**What you are asked to do**
Look through the data below for the line with "of every chapter)." and the line with "namespace Sys2Proof.Machine", then output those two and all lines in between, exactly as written.

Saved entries
========
-- ==== Sys2Proof/Machine/RegRead.lean ====
section
/-! DEFINITION. What a read of each setup register returns (R11, R13, R17, R94, R95, R110 and the register tables of every chapter).
Reserved bits, WO fields and unassigned addresses read zero; no read changes the state. -/

namespace Sys2Proof.Machine

/-- Index of a register in an array of `count` registers, `stride` bytes apart from `base`. -/
def idxOf (base stride count off : Nat) : Option Nat :=
  if base ≤ off && (off - base) % stride = 0 && (off - base) / stride < count then some ((off - base) / stride) else none

/-- The value for an index, zero without one. -/
def atIdx (i : Option Nat) (f : Nat → Word32) : Word32 :=
  match i with
  | none => 0
  | some k => f k

/-- Either half of a 64-bit value. -/
def halfReg (x : Word64) (hi : Bool) : Word32 := if hi then (x >>> 32).setWidth 32 else x.setWidth 32

/-- A truth as a bit, a vector's element by a number. -/
def elem {α : Type} {n : Nat} [NeZero n] (v : Vector α n) (i : Nat) : α := v[finOf n i]

/-! ## Identity registers, 0x000 to 0x0FF (Tables PRT-4, PRT-5, PRT-11) -/

/-- Register k of a port's block: PA_CODE_LO at 0.  SLOT names the slot while a window is open (log entry 165). -/
def PortSt.reg (q : PortSt) (k : Nat) : Word32 :=
  match k with
  | 2 => orAll [at_ 0 q.sel.val, bitAt 8 q.openWait.isSome]
  | 3 => q.nonce
  | 4 => orAll [bitAt 0 q.mode8d, at_ 4 q.lat.toNat]
  | 5 => orAll [bitAt 0 q.open?.isSome, at_ 1 (if q.open?.isSome then q.lastSlot.val else 0), bitAt 4 q.keyless, at_ 5 q.result.toNat, at_ 8 q.failRun.toNat,
      bitAt 16 q.poison]
  | 6 => orAll [at_ 0 q.malCount.toNat, at_ 16 q.malValid.toNat]
  | 7 => q.poisonAt
  | _ => 0

/-- `MODULE_ID`. -/
def State.moduleId (s : State) : Word32 := orAll [at_ 0 s.fuses.variant.toNat, at_ 8 s.fuses.rev.toNat, at_ 24 0x28]

def State.rdIdent (s : State) (off : Nat) : Word32 :=
  if off = 0x00 then s.moduleId
  else if off = 0x08 then halfReg s.fuses.longAddr false
  else if off = 0x0C then halfReg s.fuses.longAddr true
  else if 0x10 ≤ off && off < 0x30 then s.portA.reg ((off - 0x10) / 4)
  else if 0x30 ≤ off && off < 0x50 then s.portB.reg ((off - 0x30) / 4)
  else if off = 0x50 then s.portA.irqStat.setWidth 32
  else if off = 0x54 then s.portA.irqEn.setWidth 32
  else if off = 0x58 then s.portB.irqStat.setWidth 32
  else if off = 0x5C then s.portB.irqEn.setWidth 32
  else if 0x80 ≤ off && off < 0xC0 then elem s.portA.malFirst ((off - 0x80) / 4)
  else if 0xC0 ≤ off then elem s.portB.malFirst ((off - 0xC0) / 4)
  else 0

/-! ## Power, clocks, governor, 0x100 to 0x1FF (Tables CON-6, CON-7, CON-9) -/

def State.pwrStat (s : State) : Word32 :=
  orAll [at_ 0 s.power.domOn.toNat, bitAt 8 s.power.eb, bitAt 9 s.power.vioOk, bitAt 10 s.power.storeOk, at_ 12 s.power.lastStop.toNat,
    at_ 16 (satNat 12 s.power.storeMv)]

def State.peakStat (s : State) : Word32 :=
  orAll ([at_ 0 s.power.admittedSum, at_ 20 s.txMax, bitAt 24 s.power.nofit, at_ 25 s.power.nofitUnit.toNat] ++
    s.power.waiting.map fun r => bitAt (12 + govBit r.u) true)

def State.rdPower (s : State) (off : Nat) : Word32 :=
  if off = 0x100 then s.power.pwrCtl
  else if off = 0x104 then s.pwrStat
  else if off = 0x110 then s.power.peakCeil
  else if off = 0x114 then s.peakStat
  else if off = 0x120 then s.power.clkCtl
  else if off = 0x124 then orAll [at_ 0 s.power.rcPeriod.toNat, at_ 24 s.power.calAge.toNat, bitAt 31 s.power.tcxoOk]
  else 0

/-! ## Tenants and limited changes, 0x200 to 0x2FF (Tables TEN-2, TEN-5, TEN-8, TEN-12) -/

def tenStateCode : TenState → Nat
  | .free => 0
  | .owned => 1
  | .suspended => 2
  | .purging => 3

def keyStateCode : KeyState → Nat
  | .blank => 0
  | .loaded => 1
  | .active => 2
  | .retired => 3

def State.tenCtl (s : State) (n : Fin 8) : Word32 :=
  let t := s.tenants[n]
  orAll ([at_ 0 (tenStateCode t.st), at_ 4 (roleCode t.role), bitAt 8 t.susp, at_ 16 (s.tallyLeft 3 n.val)] ++
    (List.range 4).map fun k => at_ (24 + 2 * k) (keyStateCode s.keys[keyNo n k].st))

def State.isoFirst (s : State) : Word32 :=
  orAll [at_ 0 s.lc.isoSlot.val, at_ 4 s.lc.isoPath.toNat, at_ 8 s.lc.isoIdx.toNat, bitAt 31 s.lc.isoV]

def State.lcLeft (s : State) : Word32 :=
  orAll [at_ 0 (s.tallyLeft 1 0), at_ 8 (s.tallyLeft 2 0), at_ 16 (s.tallyLeft 4 0), bitAt 24 (decide (s.tallyLeft 5 0 ≠ 0))]

def State.rdTenant (s : State) (off : Nat) : Word32 :=
  if off < 0x280 then
    let n := finOf 8 ((off - 0x200) / 16)
    match (off - 0x200) % 16 / 4 with
    | 0 => s.tenCtl n
    | 1 => halfReg s.tenants[n].owner false
    | 2 => halfReg s.tenants[n].owner true
    | _ => s.tenants[n].iso.setWidth 32
  else if off = 0x280 then orAll [at_ 0 s.lc.setting.toNat, at_ 8 s.lc.target.val, bitAt 16 s.lc.lastAck]
  else if 0x290 ≤ off && off < 0x2A0 then regOfWord s.lc.val ((off - 0x290) / 4)
  else if off = 0x2A8 then bitAt 0 s.lc.run.isSome
  else if off = 0x2B0 then orAll [at_ 0 s.lc.reason.toNat, at_ 8 s.lc.left.toNat]
  else if off = 0x2C0 then s.lcLeft
  else if off = 0x2D0 then s.isoFirst
  else 0

/-! ## Needles, 0x300 to 0x3FF (Table PRT-12) -/

/-- `NDL_STAT_k` as port p sees it. -/
def State.ndlStat (s : State) (p : Port) (k : Fin 32) : Word32 :=
  let d := s.needles[k]
  let mine : Bool := match d.holder with
    | some (q, _) => q = p
    | none => false
  orAll [bitAt 0 d.holder.isSome, bitAt 1 mine, bitAt 2 d.orphaned, bitAt 3 (d.port = .b), at_ 4 (s.port p).ndlResult[k].toNat,
    at_ 8 d.gen.toNat, at_ 16 d.remain.toNat]

def State.rdNeedle (s : State) (p : Port) (off : Nat) : Word32 :=
  if off % 8 = 4 then s.ndlStat p (finOf 32 ((off - 0x300) / 8)) else 0

/-! ## Rings and engine, 0x400 to 0x7FF (Tables RNG-2, RNG-3, RNG-10) -/

def State.engStat (s : State) : Word32 :=
  orAll ([at_ 0 s.eng.ops.length, at_ 8 s.holdUsed, bitAt 20 s.stallHold,
    bitAt 21 (s.mram.waitq.any fun e => e.writer = .engine)] ++
    (List.finRange 4).map fun k => bitAt (16 + k.val) s.eng.lls[k].isSome)

def Tenant.engUnc (t : Tenant) : Word32 := orAll [at_ 0 t.uncLast.1.val, at_ 8 t.uncLast.2.toNat, bitAt 31 t.unc.isSome]

def State.rdEngine (s : State) (n? : Option (Fin 8)) (off : Nat) : Word32 :=
  if off = 0x700 then s.eng.ctl
  else if off = 0x704 then s.engStat
  else match n? with
  | none => 0
  | some n =>
    if off < 0x600 then
      let r := ringNo n (finOf 64 ((off - 0x400) / 8))
      if off % 8 = 0 then (s.ring r).ctx.cfgReg else s.ringStat r
    else if off < 0x700 then s.ringIdx (ringNo n (finOf 64 ((off - 0x600) / 4)))
    else if off = 0x708 then orAll [at_ 0 s.tenants[n].frogOps.toNat, at_ 16 s.tenants[n].frogLines.toNat]
    else if off = 0x70C then s.tenants[n].engUnc
    else if off = 0x710 then s.tenants[n].uncAddr
    else 0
========
**Response box**
/-! DEFINITION. What a read of each setup register returns (R11, R13, R17, R94, R95, R110 and the register tables of every chapter).
Reserved bits, WO fields and unassigned addresses read zero; no read changes the state. -/

namespace Sys2Proof.Machine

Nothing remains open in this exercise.